■ **TASK DETAILS**: Quote, with no changes, the lines that run from the top of the material to the line with "values: what the", both included.
-------- GIVEN DATA --------
-- ==== Sys2Proof/Word.lean ====
section
/-! DEFINITION. The two word types of the block: the byte (20_memory.md R41) and the 16-bit number of the
checksum (40_crc.md R91). -/

namespace Sys2Proof

/-- A byte, 8 bits, the unit of every address space (00_scope.md R10, 20_memory.md R41). -/
abbrev Byte := BitVec 8

/-- An unsigned 16-bit number: the checksum and the CRC working register (40_crc.md R90, R91). -/
abbrev Half := BitVec 16

end Sys2Proof
end

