-- ==== Sys2Proof/Config.lean ====
section
/-! DEFINITION. The configuration record of 00_scope.md R6 and 10_state.md R27, and the free values: what the
spec leaves open is an opaque constant, of which no proof can see a value. The values this hardware takes stand
in Machine/Constants.lean. -/

namespace Sys2Proof

/-- SIGN_BYTES, one bit (00_scope.md R6, R14): layout 0 has no sign byte between targetAddr and command, layout 1
has one (30_encoding.md R61, R62). -/
inductive Layout where
  | layout0
  | layout1
deriving DecidableEq, Repr

/-- The parameters of the block (00_scope.md R6). Read-only to every operation and fixed when the instance is made
(10_state.md R27). -/
structure Config where
  /-- STALE_WINDOW, milliseconds. -/
  staleWindow : Nat
  /-- BUF_CAP, bytes. -/
  bufCap : Nat
  /-- SIGN_BYTES. -/
  layout : Layout
  /-- SIGN_VALUE, written by ENC when SIGN_BYTES = 1. -/
  signValue : Byte
  /-- VERIFY_CRC. -/
  verifyCrc : Bool
  /-- PREFIX_MAX, `none` when unbounded. -/
  prefixMax : Option Nat
  /-- TIME_BITS, `none` when unbounded. -/
  timeBits : Option Nat
deriving DecidableEq, Repr

/-- FREE VALUE. SIGN_VALUE of this hardware: the parameter is OPEN and has no default (00_scope.md R6,
93_implementation_defined.md U2; log 9). -/
opaque Config.openSignValue : Byte

/-- FREE VALUE. The outcome of a staleness check made when `now` lies before `last_activity`: a free choice between
stale and not stale (42_reassembler.md R152, 93_implementation_defined.md U9; log 7). The argument is the draw
counter of the State. -/
opaque Config.freeStale : Nat → Bool

/-- FREE VALUE. The outcome the transport's `send` returns (43_paths.md R161); the spec gives it no form
(91_not_in_source.md N25), so an outcome is a token, a natural number (log 8). The argument is the draw counter of
the State. -/
opaque Config.freeSendOutcome : Nat → Nat

end Sys2Proof
end

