-- ==== Sys2Proof/Syntax.lean ====
section
/-! DEFINITION. The operations of the block as one inductive type, one constructor per row of spec/opcode_table.json,
and the requests in which the environment presents them (30_encoding.md R60 to R79; log 5, log 6, log 13 to log 16).
The name `end` of CRC16's operand is `stop` here and the name `prefix` is `sendPrefix`, both words being Lean's. -/

namespace Sys2Proof

/-- Where the frame ENCODE builds goes: back to the caller (the operation ENCODE), or to the transport under a report
id (the pseudo-operation TXPATH of 43_paths.md R160, "ENCODE followed by the transport's send", 30_encoding.md R78;
log 15). -/
inductive TxDest where
  | caller
  | transport (reportId : Int)
deriving DecidableEq, Repr

/-- Where the frames CONSUME emits go: back to the caller (the operation CONSUME), or each to DECODE (the
pseudo-operation RXPATH of 43_paths.md R162, "CONSUME followed by DECODE of each emitted frame"; log 15). -/
inductive RxDest where
  | caller
  | decoder
deriving DecidableEq, Repr

/-- The two things the block does with a frame of a given command: ENC writes it (41_frame_codec.md R102) or DEC reads
it (R112). The rules of the command rows, R122 to R126, give a frame no meaning "beyond rules R102 and R112" (log 13). -/
inductive FrameUse where
  | build (dest : TxDest) (sendPrefix parameters : List Byte)
  | read (bytes : List Byte)
deriving DecidableEq, Repr

/-- One constructor per row of spec/opcode_table.json. -/
inductive Instr where
  /-- RESET (70_reset_and_hazards.md R200). -/
  | reset
  /-- CRC16 (40_crc.md R90). -/
  | crc16 (bytes : List Byte) (start stop : Nat)
  /-- ENCODE (41_frame_codec.md R100), and TXPATH by its destination (43_paths.md R160). -/
  | encode (dest : TxDest) (sendPrefix : List Byte) (command : Byte) (parameters : List Byte)
  /-- DECODE (41_frame_codec.md R110). -/
  | decode (bytes : List Byte)
  /-- CONSUME (42_reassembler.md R130), and RXPATH by its destination (43_paths.md R162). -/
  | consume (dest : RxDest) (now : Nat) (chunk : List Byte)
  /-- PUSH, the micro-operation inside CONSUME (42_reassembler.md R132). -/
  | push (b : Byte)
  /-- OPSEL_RESERVED, the select codes 0x5 to 0xF (30_encoding.md R77). -/
  | opselReserved (sel : BitVec 4)
  /-- TAG_FEEDBACK, command 0x15 (41_frame_codec.md R122). -/
  | tagFeedback (use : FrameUse)
  /-- READ_TAG, command 0x16 (41_frame_codec.md R123). -/
  | readTag (use : FrameUse)
  /-- READ_BLOCK, command 0x70 (41_frame_codec.md R124). -/
  | readBlock (use : FrameUse)
  /-- WRITE_BLOCK, command 0x71 (41_frame_codec.md R125). -/
  | writeBlock (use : FrameUse)
  /-- FRAME_ANY, any other command byte (41_frame_codec.md R126). -/
  | frameAny (command : Byte) (use : FrameUse)
  /-- FRAME_LAYOUT1, a frame of layout 1 (41_frame_codec.md R106, 30_encoding.md R62). -/
  | frameLayout1 (command : Byte) (use : FrameUse)
  /-- RX_FRAME, a frame on the receive side (42_reassembler.md R144). -/
  | rxFrame (now : Nat) (frame : List Byte)
deriving DecidableEq, Repr

/-- The column "format" of spec/opcode_table.json. -/
inductive Format where
  | op
  | byte
  | frame0
  | frame1
  | frameRx
deriving DecidableEq, Repr

/-- An operand as the environment presents it. The spec gives operands no encoding (30_encoding.md R77), so they are
values, not bits (log 6). `toTransport` and `toDecoder` say that the result goes to the transport or to DEC. -/
inductive Operand where
  | num (n : Nat)
  | byte (b : Byte)
  | seq (bytes : List Byte)
  | toTransport (reportId : Int)
  | toDecoder
deriving DecidableEq, Repr

/-- An operation as presented to the block: the format, the word whose bits spec/opcode_table.json gives (for a
received frame the whole frame from its head on), and the operands. -/
structure Request where
  format : Format
  word : List Byte
  operands : List Operand
deriving DecidableEq, Repr

/-- Why a request is no operation of the block. -/
inductive DecodeError where
  /-- The word is shorter or longer than the format's. -/
  | wordSize
  /-- The word of format OP is no four-bit select code. -/
  | selectorSize
  /-- The word does not match the mask of the row. -/
  | patternMismatch
  /-- The operands are not those of the operation. -/
  | operandForm
deriving DecidableEq, Repr

end Sys2Proof
end

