-- ==== Sys2Proof/Machine/Dispatch.lean ====
section
/-! DEFINITION. One arm per operation, each a direct call of its meaning. -/

namespace Sys2Proof.Machine

def exec (i : Instr) (s : State) : Host.Outcome State Fault Refusal :=
  match i with
  | .reset => Sys2Proof.Machine.execReset s
  | .crc16 bytes start stop => Sys2Proof.Machine.execCrc16 bytes start stop s
  | .encode dest p c ps => Sys2Proof.Machine.execEncode dest p c ps s
  | .decode bytes => Sys2Proof.Machine.execDecode bytes s
  | .consume dest now chunk => Sys2Proof.Machine.execConsume dest now chunk s
  | .push b => Sys2Proof.Machine.execPush b s
  | .opselReserved sel => Sys2Proof.Machine.execOpselReserved sel s
  | .tagFeedback use => Sys2Proof.Machine.execTagFeedback use s
  | .readTag use => Sys2Proof.Machine.execReadTag use s
  | .readBlock use => Sys2Proof.Machine.execReadBlock use s
  | .writeBlock use => Sys2Proof.Machine.execWriteBlock use s
  | .frameAny c use => Sys2Proof.Machine.execFrameAny c use s
  | .frameLayout1 c use => Sys2Proof.Machine.execFrameLayout1 c use s
  | .rxFrame now frame => Sys2Proof.Machine.execRxFrame now frame s

end Sys2Proof.Machine
end

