/-! ### DECODE -/

/-- 41_frame_codec.md R111: the three checks in order, and that together they accept exactly the buffers that have a
length byte of at least 8 + S and as many bytes as it asks for. R111 (D5) is the spec's own decision. -/
def Obligations.DecodeChecksInOrder : Prop :=
  ∀ (s : State) (bytes : List Byte),
    (bytes.length < 10 →
      exec (.decode bytes) s = .next (answered s (.error (.malformedFrame .tooShort bytes)))) ∧
    (∀ l : Byte, bytes[2]? = some l → 10 ≤ bytes.length → bytes.length < 3 + l.toNat →
      exec (.decode bytes) s = .next (answered s (.error (.malformedFrame .truncated bytes)))) ∧
    (∀ l : Byte, bytes[2]? = some l → 10 ≤ bytes.length → 3 + l.toNat ≤ bytes.length →
      l.toNat < 8 + signBytes s.cfg →
      exec (.decode bytes) s = .next (answered s (.error (.malformedFrame .underLength bytes)))) ∧
    ((∃ l, Accepted (signBytes s.cfg) bytes l) ↔
      ∀ kind, exec (.decode bytes) s ≠ .next (answered s (.error (.malformedFrame kind bytes))))

/-- 41_frame_codec.md R112: on an accepted buffer DECODE returns the record of the bytes at the fixed positions; with
VERIFY_CRC = 1 and a wrong checksum it raises ChecksumMismatch instead. -/
def Obligations.DecodeReadsByPosition : Prop :=
  ∀ (s : State) (bytes : List Byte) (l : Byte), Accepted (signBytes s.cfg) bytes l →
    ∃ f, ReadsByPosition (signBytes s.cfg) bytes f ∧
      (s.cfg.verifyCrc = false ∨ checksum ((bytes.drop 2).take (l.toNat - 1)) = f.checksum →
        exec (.decode bytes) s = .next (answered s (.decoded f))) ∧
      (s.cfg.verifyCrc = true → checksum ((bytes.drop 2).take (l.toNat - 1)) ≠ f.checksum →
        exec (.decode bytes) s = .next (answered s
          (.error (.checksumMismatch f.checksum (checksum ((bytes.drop 2).take (l.toNat - 1)))))))

/-- 41_frame_codec.md R118, last sentence: a decoded record satisfies length = 8 + S + len(parameters). R118 (D7) is
the spec's own decision. -/
def Obligations.DecodedLengthCountsParameters : Prop :=
  ∀ (s t : State) (bytes : List Byte) (f : Frame), exec (.decode bytes) s = .next t →
    t.results = s.results ++ [.decoded f] → f.length.toNat = 8 + signBytes s.cfg + f.parameters.length

/-- 41_frame_codec.md R117: bytes beyond the frame have no effect on the result. R117 (D8) is the spec's own decision.
-/
def Obligations.DecodeIgnoresTrailingBytes : Prop :=
  ∀ (s : State) (bytes extra : List Byte) (l : Byte), Accepted (signBytes s.cfg) bytes l →
    ∃ r, exec (.decode bytes) s = .next (answered s r) ∧ exec (.decode (bytes ++ extra)) s = .next (answered s r)

/-- 41_frame_codec.md R115: with VERIFY_CRC = 0 the last two bytes of a frame are returned as received and decide
nothing: other checksum bytes give the same record but for its checksum. R115 (D6) is the spec's own decision. -/
def Obligations.DecodeDoesNotValidateChecksum : Prop :=
  ∀ (s : State) (body : List Byte) (l lo hi lo' hi' : Byte), s.cfg.verifyCrc = false → body[2]? = some l →
    8 + signBytes s.cfg ≤ l.toNat → body.length = l.toNat + 1 →
    ∃ f, exec (.decode (body ++ [lo, hi])) s = .next (answered s (.decoded f)) ∧
      f.checksum.toNat = lo.toNat + 256 * hi.toNat ∧
      exec (.decode (body ++ [lo', hi'])) s = .next (answered s
        (.decoded { f with checksum := BitVec.ofNat 16 (lo'.toNat + 256 * hi'.toNat) }))

/-- 41_frame_codec.md R120 (and R121 for the prefix): DECODE of what ENCODE returns, from the head on, gives back the
command and the parameters, with the fixed fields and the checksum of the checked region; it never raises. R120 and
R121 are the spec's own inference. -/
def Obligations.DecodeOfEncodedFrameReturnsOperands : Prop :=
  ∀ (s : State) (p : List Byte) (cc : Byte) (ps : List Byte), ps.length ≤ 247 - signBytes s.cfg → PrefixFits s.cfg p →
    ∃ bytes, exec (.encode .caller p cc ps) s = .next (answered s (.encoded bytes)) ∧
      exec (.decode (bytes.drop p.length)) s = .next (answered s (.decoded
        { head := (0x7E#8, 0x55#8), length := BitVec.ofNat 8 (8 + signBytes s.cfg + ps.length),
          sourceAddr := (0x00#8, 0x00#8), targetAddr := (0x01#8, 0x00#8), sign := sign s.cfg, command := cc,
          reserved := 0x00#8, parameters := ps, checksum := frameChecksum (sign s.cfg) cc ps }))

/-! ### The frame rows -/

/-- 41_frame_codec.md R122 to R126 with R102: a frame of each row is written with the row's command as data, and goes
to the caller or to the transport; a parameter list that is too long is ParameterOverflow (log 13). R126 (D27) is the
spec's own decision. -/
def Obligations.FrameRowsWriteTheirCommand : Prop :=
  ∀ (s : State) (dest : TxDest) (p ps : List Byte) (row : FrameUse → Instr) (cc : Byte),
    (row, cc) ∈ [(Instr.tagFeedback, 0x15#8), (Instr.readTag, 0x16#8), (Instr.readBlock, 0x70#8),
      (Instr.writeBlock, 0x71#8), (Instr.frameAny cc, cc)] →
    (ps.length ≤ 247 - signBytes s.cfg → PrefixFits s.cfg p →
      exec (row (.build dest p ps)) s = .next (delivered dest (p ++ frame (sign s.cfg) cc ps) s)) ∧
    (¬(ps.length ≤ 247 - signBytes s.cfg ∧ PrefixFits s.cfg p) →
      exec (row (.build dest p ps)) s = .next (answered s (.error (.parameterOverflow ps.length))))

/-- 41_frame_codec.md R122 to R126 with R112: a received frame of each row is read as DECODE reads it, and in layout
0, where its bytes fit the row, the record has the row's command and the marker (log 13). R126 (D27) is the spec's own
decision. -/
def Obligations.FrameRowsReadTheirCommand : Prop :=
  ∀ (s : State) (bytes : List Byte) (row : FrameUse → Instr) (cc : Byte),
    (row, cc) ∈ [(Instr.tagFeedback, 0x15#8), (Instr.readTag, 0x16#8), (Instr.readBlock, 0x70#8),
      (Instr.writeBlock, 0x71#8), (Instr.frameAny cc, cc)] →
    exec (row (.read bytes)) s = exec (.decode bytes) s ∧
    (∀ l, s.cfg.layout = .layout0 → s.cfg.verifyCrc = false → (row (.read bytes)).wf = true → Accepted 0 bytes l →
      ∃ f, exec (row (.read bytes)) s = .next (answered s (.decoded f)) ∧ ReadsByPosition 0 bytes f ∧
        f.command = cc ∧ f.head = (0x7E#8, 0x55#8))

/-- 41_frame_codec.md R106 and 30_encoding.md R62: a frame of layout 1 is written with SIGN_VALUE at offset 7 inside
the counted and the checked region, L = 9 + n and at most 246 parameters, and is read with the command at offset 8,
whatever layout the instance has (log 13). R106 (D3) and R62 (D2) are the spec's own decision. -/
def Obligations.LayoutOneFrameCarriesSignByte : Prop :=
  ∀ (s : State) (cc : Byte),
    (∀ dest p ps, ps.length ≤ 246 → PrefixFits s.cfg p →
      exec (.frameLayout1 cc (.build dest p ps)) s = .next (delivered dest (p ++ frame (some s.cfg.signValue) cc ps) s)) ∧
    (∀ dest p ps, ¬(ps.length ≤ 246 ∧ PrefixFits s.cfg p) →
      exec (.frameLayout1 cc (.build dest p ps)) s = .next (answered s (.error (.parameterOverflow ps.length)))) ∧
    (∀ bytes l, s.cfg.verifyCrc = false → (Instr.frameLayout1 cc (.read bytes)).wf = true → Accepted 1 bytes l →
      ∃ f, exec (.frameLayout1 cc (.read bytes)) s = .next (answered s (.decoded f)) ∧ ReadsByPosition 1 bytes f ∧
        f.command = cc)

/-- 60_exceptions.md R170: every use of every frame row ends with one result, and the block's state is what it was. -/
def Obligations.FrameRowsAlwaysAnswer : Prop :=
  ∀ (s : State) (cc : Byte) (use : FrameUse) (i : Instr),
    i ∈ [.tagFeedback use, .readTag use, .readBlock use, .writeBlock use, .frameAny cc use, .frameLayout1 cc use] →
    ∃ r t, exec i s = .next t ∧ t.results = s.results ++ [r] ∧ t.cfg = s.cfg ∧ t.buf = s.buf ∧ t.len = s.len ∧
      t.lastActivity = s.lastActivity ∧ t.stamped = s.stamped ∧ t.consuming = s.consuming ∧ t.requests = s.requests

/-! ### PUSH -/

/-- 42_reassembler.md R134: in EMPTY, inside a CONSUME, a byte other than 0x7E changes nothing and is DROP_GARBAGE. -/
def Obligations.PushDropsGarbage : Prop :=
  ∀ (s : State) (b : Byte), s.consuming = true → s.len = 0 → b ≠ 0x7E#8 →
    exec (.push b) s = .next (answered s (.pushed none (some (.dropGarbage b))))

/-- 42_reassembler.md R135: with one byte in the buffer, inside a CONSUME, a byte other than 0x55 clears it and is itself
gone. R135 (D29) is the spec's own decision. -/
def Obligations.PushDropsWrongSecondHeadByte : Prop :=
  ∀ (s : State) (b : Byte), s.consuming = true → s.len = 1 → b ≠ 0x55#8 →
    exec (.push b) s = .next (answered { s with len := 0 } (.pushed none (some (.dropHead2 b))))

/-- 42_reassembler.md R136: in every case that transitions 1 and 2 do not take, the byte is written at `buf[len]` and
`len` goes up by one; `len` then stays, unless the tests that follow clear it. Where the byte completes nothing and the
cap is not passed it stays, and nothing else of the state changes. A CONSUME is under way (R132). -/
def Obligations.PushAppendsByte : Prop :=
  ∀ (s : State) (b : Byte), s.consuming = true → HeadRight b s →
    (s.Inv →
      ∃ t, exec (.push b) s = .next t ∧ Memory.read t.buf s.len = some b ∧
        (∀ a, a ≠ s.len → Memory.read t.buf a = Memory.read s.buf a) ∧ (t.len = s.len + 1 ∨ t.len = 0)) ∧
    (s.len + 1 ≤ s.cfg.bufCap → NoCompletion s →
      ∃ t, exec (.push b) s = .next t ∧ t.len = s.len + 1 ∧ Memory.read t.buf s.len = some b ∧
        (∀ a, a ≠ s.len → Memory.read t.buf a = Memory.read s.buf a) ∧
        t.results = s.results ++ [.pushed none none] ∧ t.cfg = s.cfg ∧ t.lastActivity = s.lastActivity ∧
        t.stamped = s.stamped ∧ t.consuming = true ∧ t.requests = s.requests ∧ t.draws = s.draws)

/-- 42_reassembler.md R137, R138: a byte that brings the buffer above 10 bytes and to the size its length byte asks for
emits the whole buffer as one frame, even where it also passes the cap (R140), and leaves EMPTY; and a PUSH emits in no
other case. A CONSUME is under way (R132). -/
def Obligations.PushEmitsCompleteFrame : Prop :=
  ∀ (s : State) (b : Byte), s.consuming = true → s.Inv →
    (∀ l : Byte, 10 < s.len + 1 → s.holds 2 l → s.len + 1 = l.toNat + 3 →
      ∃ f t, exec (.push b) s = .next t ∧ f.length = s.len + 1 ∧
        (∀ i v, i < s.len → s.holds i v → f[i]? = some v) ∧ f[s.len]? = some b ∧
        t.len = 0 ∧ t.results = s.results ++ [.pushed (some f) none] ∧
        (∀ a, a ≠ s.len → Memory.read t.buf a = Memory.read s.buf a) ∧ t.cfg = s.cfg ∧
        t.lastActivity = s.lastActivity ∧ t.stamped = s.stamped ∧ t.consuming = true ∧ t.requests = s.requests ∧
        t.draws = s.draws) ∧
    (∀ t f e, exec (.push b) s = .next t → t.results = s.results ++ [.pushed (some f) e] →
      10 < s.len + 1 ∧ ∃ l : Byte, s.holds 2 l ∧ s.len + 1 = l.toNat + 3)

/-- 42_reassembler.md R139: a byte that brings the buffer to BUF_CAP + 1 bytes without completing a frame discards all
of it. A CONSUME is under way (R132). -/
def Obligations.PushOverflowDiscardsBuffer : Prop :=
  ∀ (s : State) (b : Byte), s.consuming = true → HeadRight b s → s.len = s.cfg.bufCap → NoCompletion s →
    ∃ t, exec (.push b) s = .next t ∧ t.len = 0 ∧
      t.results = s.results ++ [.pushed none (some (.dropOverflow (s.cfg.bufCap + 1)))] ∧
      (∀ a, a ≠ s.len → Memory.read t.buf a = Memory.read s.buf a) ∧ t.cfg = s.cfg ∧
      t.lastActivity = s.lastActivity ∧ t.stamped = s.stamped ∧ t.consuming = true ∧ t.requests = s.requests ∧
      t.draws = s.draws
--------
■ **WRITTEN SOLUTION**:
-- ==== Sys2Proof/Word.lean ====
section
/-! DEFINITION. The two word types of the block: the byte (20_memory.md R41) and the 16-bit number of the
checksum (40_crc.md R91). -/

namespace Sys2Proof

/-- A byte, 8 bits, the unit of every address space (00_scope.md R10, 20_memory.md R41). -/
abbrev Byte := BitVec 8

/-- An unsigned 16-bit number: the checksum and the CRC working register (40_crc.md R90, R91). -/
abbrev Half := BitVec 16

end Sys2Proof
end

-- ==== Sys2Proof/Config.lean ====
section
/-! DEFINITION. The configuration record of 00_scope.md R6 and 10_state.md R27, and the free values: what the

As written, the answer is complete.